I felt a constant slow, fateful pressure after that day and sometimes imagined that I was a splinter being extruded from a finger. I’d think of George Orwell’s essay about shooting an elephant and how he called his police career an “unsuitable profession.” Every impulse in my personality seemed in conflict with the extroverted, grounded, aggressive, sensory nature of a cop. Still I did not relent, though it occurred to me that I had become like someone who enjoys watching pigeons get fed — oh, lovely, lovely, all those crumbs — so circumscribed had the pleasures in my life become. When skinny, acne-scarred cadets, awkward in suit and tie, interviewed for the remaining trainee position, they were labeled “too aggressive,” “won’t stay long-term,” “not enough life experience,” until a bit of hope would rekindle in me that I was, after all, an adequate fit.

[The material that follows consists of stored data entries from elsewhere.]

/-- The active elements of a register, the others absent. -/
def actives (t : ETyp) (k : VMask) (th : Thread) (v : BitVec 1024) : List (Option Nat) :=
  (List.range t.count).map (fun i => if VMask.on k th i then some (elemOf t (t.bits th.fa th.fb) v i) else none)

/-- R202: the result is written as VGETL writes an element. -/
def execVred (g : Guard) (op : RedOp) (t : ETyp) (rm : RM) (k : VMask) (d : Reg) (a : Src) (s : State) : Host.Outcome State Fault Refusal :=
  runV s g (vneed k d [a] []) [t] rm (fun s v => s.write s.cur d v) fun m th x =>
    let r := redTree (RedOp.combine op t th m) (ETyp.logCount t) (actives t k th (th.vreg a.reg)) x
    (r.1, elemWord t (t.bits th.fa th.fb) (r.2.getD (RedOp.empty op t th.fa th.fb)))

/-- R203. -/
def execVscan (g : Guard) (op : RedOp) (t : ETyp) (rm : RM) (k : VMask) (d : Reg) (a : Src) (s : State) : Host.Outcome State Fault Refusal :=
  runV s g (vneed k d [a] []) [t] rm (fun s v => s.writeV s.cur d v) fun m th x =>
    let r := scanSteps (RedOp.combine op t th m) (ETyp.logCount t) 1 (actives t k th (th.vreg a.reg)) x
    vloop t (t.bits th.fa th.fb) (VMask.lane k th) (th.vreg d) r.1 fun i x => (x, ((r.2.getD i none).getD 0))

/-- R204: the products of the active elements: each rounded, in ascending order, or for an integer type exact. -/
def dotProducts (t : ETyp) (k : VMask) (th : Thread) (rm : RM) (u v : BitVec 1024) (x : Vx) : Vx × List (Option Nat) :=
  let w := t.bits th.fa th.fb
  (List.range t.count).foldl (fun (p : Vx × List (Option Nat)) i =>
    if VMask.on k th i then
      let q := vfin th t rm (mulNum (t.num th.fa th.fb (elemOf t w u i)) (t.num th.fa th.fb (elemOf t w v i))) p.1
      (q.1, p.2 ++ [some q.2])
    else (p.1, p.2 ++ [none])) (x, [])

/-- R204: an integer dot product, modulo 2^64. -/
def dotInt (t : ETyp) (k : VMask) (th : Thread) (u v : BitVec 1024) : Word :=
  BitVec.ofInt 64 ((List.range t.count).foldl (fun (n : Int) i =>
    if VMask.on k th i then n + t.intOf (elemOf t t.fixedWidth u i) * t.intOf (elemOf t t.fixedWidth v i) else n) 0)

/-- R204. -/
def execVdot (g : Guard) (t : ETyp) (rm : RM) (k : VMask) (d : Reg) (a b : Src) (s : State) : Host.Outcome State Fault Refusal :=
  runV s g (vneed k d [a, b] []) [t] rm (fun s v => s.write s.cur d v) fun m th x =>
    if t.isInt then (x, dotInt t k th (th.vreg a.reg) (th.vreg b.reg))
    else
      let p := dotProducts t k th m (th.vreg a.reg) (th.vreg b.reg) x
      let r := redTree (RedOp.combine .sum t th m) (ETyp.logCount t) p.2 p.1
      (r.1, elemWord t (t.bits th.fa th.fb) (r.2.getD 0))

/-! ### Masks (R205) -/

/-- R205. -/
def MopsOp.app (op : MopsOp) (t : Thread) (a : BitVec 32) : BitVec 32 :=
  match op with
  | .and b => a &&& t.mreg b.reg
  | .or b => a ||| t.mreg b.reg
  | .xor b => a ^^^ t.mreg b.reg
  | .andn b => a &&& ~~~t.mreg b.reg
  | .not => ~~~a
  | .first => a &&& -a
  | .below => if a = 0 then BitVec.allOnes 32 else (a &&& -a) - 1
/-- The second source of MOPS. -/
def MopsOp.srcs : MopsOp → List Src
  | .and b | .or b | .xor b | .andn b => [b]
  | .not | .first | .below => []

/-- R205. -/
def execMops (g : Guard) (op : MopsOp) (d : Reg) (a : Src) (s : State) : Host.Outcome State Fault Refusal :=
  runV s g (vneed ⟨0, false⟩ d (a :: MopsOp.srcs op) []) [] .rne (fun s (v : BitVec 32) => s.write s.cur d (v.setWidth 64)) fun _ th x =>
    (x, MopsOp.app op th (th.mreg a.reg))

end Sys2Proof.Machine
end

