/-! ### TAZ and TACC (R232, R235) -/

/-- The operation may be performed: its clause is met and no operation accepted earlier on its tile is incomplete. -/
def Matrix.opReady (m : Matrix) (o : TileOp) : Bool :=
  o.met && o.stall.isNone && m.tileTurn o.tile o.when_ o.acc
/-- An operation completes: ENGST.LAST and its flags, then its signal. -/
def State.opDone (s : State) (core : Nat) (o : TileOp) (code : BitVec 8) (fl : Fl) : State :=
  ((s.modMx core (fun m => { m with
    ops := m.ops.filter (fun x => decide (x.acc ≠ o.acc)), lastCode := code, lnx := fl.nx, lnv := fl.nv, lof := fl.ofl })).signal
      (clusterOf core) o.clauses).ownerGone core

/-- R232: the first TAZ that may be performed. (DEDUCED: log entry 72) -/
def execTazPerform (core : Nat) (s : State) : Host.Outcome State Fault Refusal :=
  .next <|
    let m := (s.core core).mx
    match m.ops.find? (fun o => o.chain.isNone && m.opReady o) with
    | some o => (s.modMx core (fun m => m.zeroTile o.tile)).opDone core o 0 {}
    | none => s

/-- One row received into the tile (R62): each element received + own, rounded RNE. -/
def Matrix.addRow (m : Matrix) (tile r v : Nat) : Matrix × Fl :=
  (List.range 32).foldl (fun (p : Matrix × Fl) j =>
    let k := tileAt tile r j
    let q := f32Fmt.finish .rne 0 (addNum .rne (f32Fmt.value (v / 2 ^ (32 * j))) (f32Fmt.value (p.1.elem k).toNat))
    (p.1.setElem k (BitVec.ofNat 32 q.1), p.2.or q.2)) (m, {})
/-- A row of a tile as 128 bytes. -/
def Matrix.rowBytes (m : Matrix) (tile r : Nat) : Nat :=
  (List.range 32).foldl (fun n j => n + (m.elem (tileAt tile r j)).toNat * 2 ^ (32 * j)) 0

/-- The progress of a TACC is kept in it. -/
def State.setOp (s : State) (core : Nat) (o : TileOp) (ch : Chain) (fl : Fl) : State :=
  s.modMx core (fun m => { m with ops := m.ops.map (fun x => if x.acc = o.acc then { x with chain := some ch, fl := x.fl.or fl } else x) })

/-- A TACC meets an absent page. -/
def State.opStall (s : State) (core : Nat) (o : TileOp) (c : Ctx) (va : Word) : State :=
  (s.stallMsg core uTacc c va).modMx core (fun m => { m with
    ops := m.ops.map (fun x => if x.acc = o.acc then { x with stall := some va } else x) })

/-- R235: the next word of the row is taken, if it is full; a row that is complete is added. -/
def State.taccTake (s : State) (core : Nat) (o : TileOp) (ch : Chain) : State :=
  let c := engineCtx core o.domid o.cin 0 o.sup
  if ch.src = 0 then s.setOp core o { ch with sent := some 0 } {}
  else if 16 ≤ ch.got.length then
    let p := (s.core core).mx.addRow o.tile ch.row (ch.got.zipIdx.foldl (fun n w => n + w.1.toNat * 2 ^ (64 * w.2)) 0)
    (s.modMx core (fun _ => p.1)).setOp core o { ch with got := [], sent := some 0 } p.2
  else
    let a := BitVec.ofNat 64 (ch.src + 128 * ch.row + 8 * ch.got.length)
    match s.resolve c a .load with
    | (s1, .fail e) => s1.opDone core o (BitVec.ofNat 8 (engineCause e)) o.fl
    | (s1, .absent) => s1.opStall core o c a
    | (s1, .at pa leaf) =>
      let q := s1.viewOf c.domid (leafShadow leaf) pa
      if s1.poisoned q 8 then s1.opDone core o 0x0A o.fl
      else if !s1.tagFull q then s
      else ((s1.setTag q false).tagsChanged core pa q 8).setOp core o { ch with got := ch.got ++ [s1.peekW q] } {}

/-- R235: the next word of the row is sent, if it is empty; after the last the next row begins. -/
def State.taccSend (s : State) (core : Nat) (o : TileOp) (ch : Chain) (i : Nat) : State :=
  let c := engineCtx core o.domid o.cin 0 o.sup
  if 16 ≤ i ∨ ch.dst = 0 then
    if ch.row = 63 then s.opDone core o 0 o.fl else s.setOp core o { ch with row := ch.row + 1, sent := none } {}
  else
    let va := ch.dst + 128 * ch.row + 8 * i
    let a := BitVec.ofNat 64 va
    match s.resolve c a .store with
    | (s1, .fail e) => s1.opDone core o (BitVec.ofNat 8 (engineCause e)) o.fl
    | (s1, .absent) => s1.opStall core o c a
    | (s1, .at pa leaf) =>
      if s1.tagFull (s1.viewOf c.domid (leafShadow leaf) pa) then s
      else match s1.writeRange c va 8 ((s1.core core).mx.rowBytes o.tile ch.row / 2 ^ (64 * i) % 2 ^ 64) with
        | .ok s2 _ => s2.setOp core o { ch with sent := some (i + 1) } {}
        | .bad s2 e _ => s2.opDone core o (BitVec.ofNat 8 (engineCause e)) o.fl
        | .absent s2 va => s2.opStall core o c va

/-- R235: a TACC goes on within its row, word by word, for as long as the tags allow it. (DEDUCED: log entry 72) -/
def State.taccRow (s : State) (core acc row : Nat) : Nat → State
  | 0 => s
  | fuel + 1 =>
    match (s.core core).mx.ops.find? (fun o => decide (o.acc = acc)) with
    | none => s
    | some o =>
      match o.chain with
      | none => s
      | some ch =>
        if o.stall.isSome || decide (ch.row ≠ row) then s
        else
          let s1 := match ch.sent with
            | none => s.taccTake core o ch
            | some i => s.taccSend core o ch i
          if (s1.core core).mx.ops = (s.core core).mx.ops then s else State.taccRow s1 core acc row fuel

/-- R235: the next row of the first TACC that can go on. With neither buffer a TACC completes at once. (DEDUCED: log entry 72) -/
def execTaccRow (core : Nat) (s : State) : Host.Outcome State Fault Refusal :=
  .next <|
    let m := (s.core core).mx
    (m.ops.filter m.opReady).foldl (fun s1 o => if s1 != s then s1 else match o.chain with
      | some ch => if ch.src = 0 ∧ ch.dst = 0 then s.opDone core o 0 {} else s.taccRow core o.acc ch.row 40
      | none => s) s

end Sys2Proof.Machine
end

In January shifts rotated, and the way they described graves to me was this: Nothing happens. But if something does, it’s more likely to be dangerous. My life was as silent and dark as the surface of the moon. No matter how much I slept, nights I was slow, leaden, and ill, a false vampire working against my own vigorous diurnal metabolism. All I wanted in the world was to sleep, which was dangerous. But when I drove home in the mornings, in the lightening sky, I would experience a strange kind of euphoria I don’t understand, a kind of chemical surge in my blood, a prickling warmth and expansiveness, like the first chills of fever. I drove with my windows open, and the air was so sweet it was like breathing deep into a carnation. I wanted to scream things into the wind, “I love my husband,” or crazy things, “I will live forever.” At home, I’d fix us eggs, coffee for him, sometimes a martini for me, then I’d sleep, and dream. I ran through the streets of Saint Amelia into the moonlit vineyards, and I felt no pain or tiredness, no burning lungs or side stitches, but a kind of ecstasy of ever-growing strength, as if I could run forever. Sometimes I’d fly over the rooftops of Saint Amelia, and all the roofs of the houses would gently loosen and float away, so that I could observe the floor plans and even fly in for close-ups of the sleeping citizens.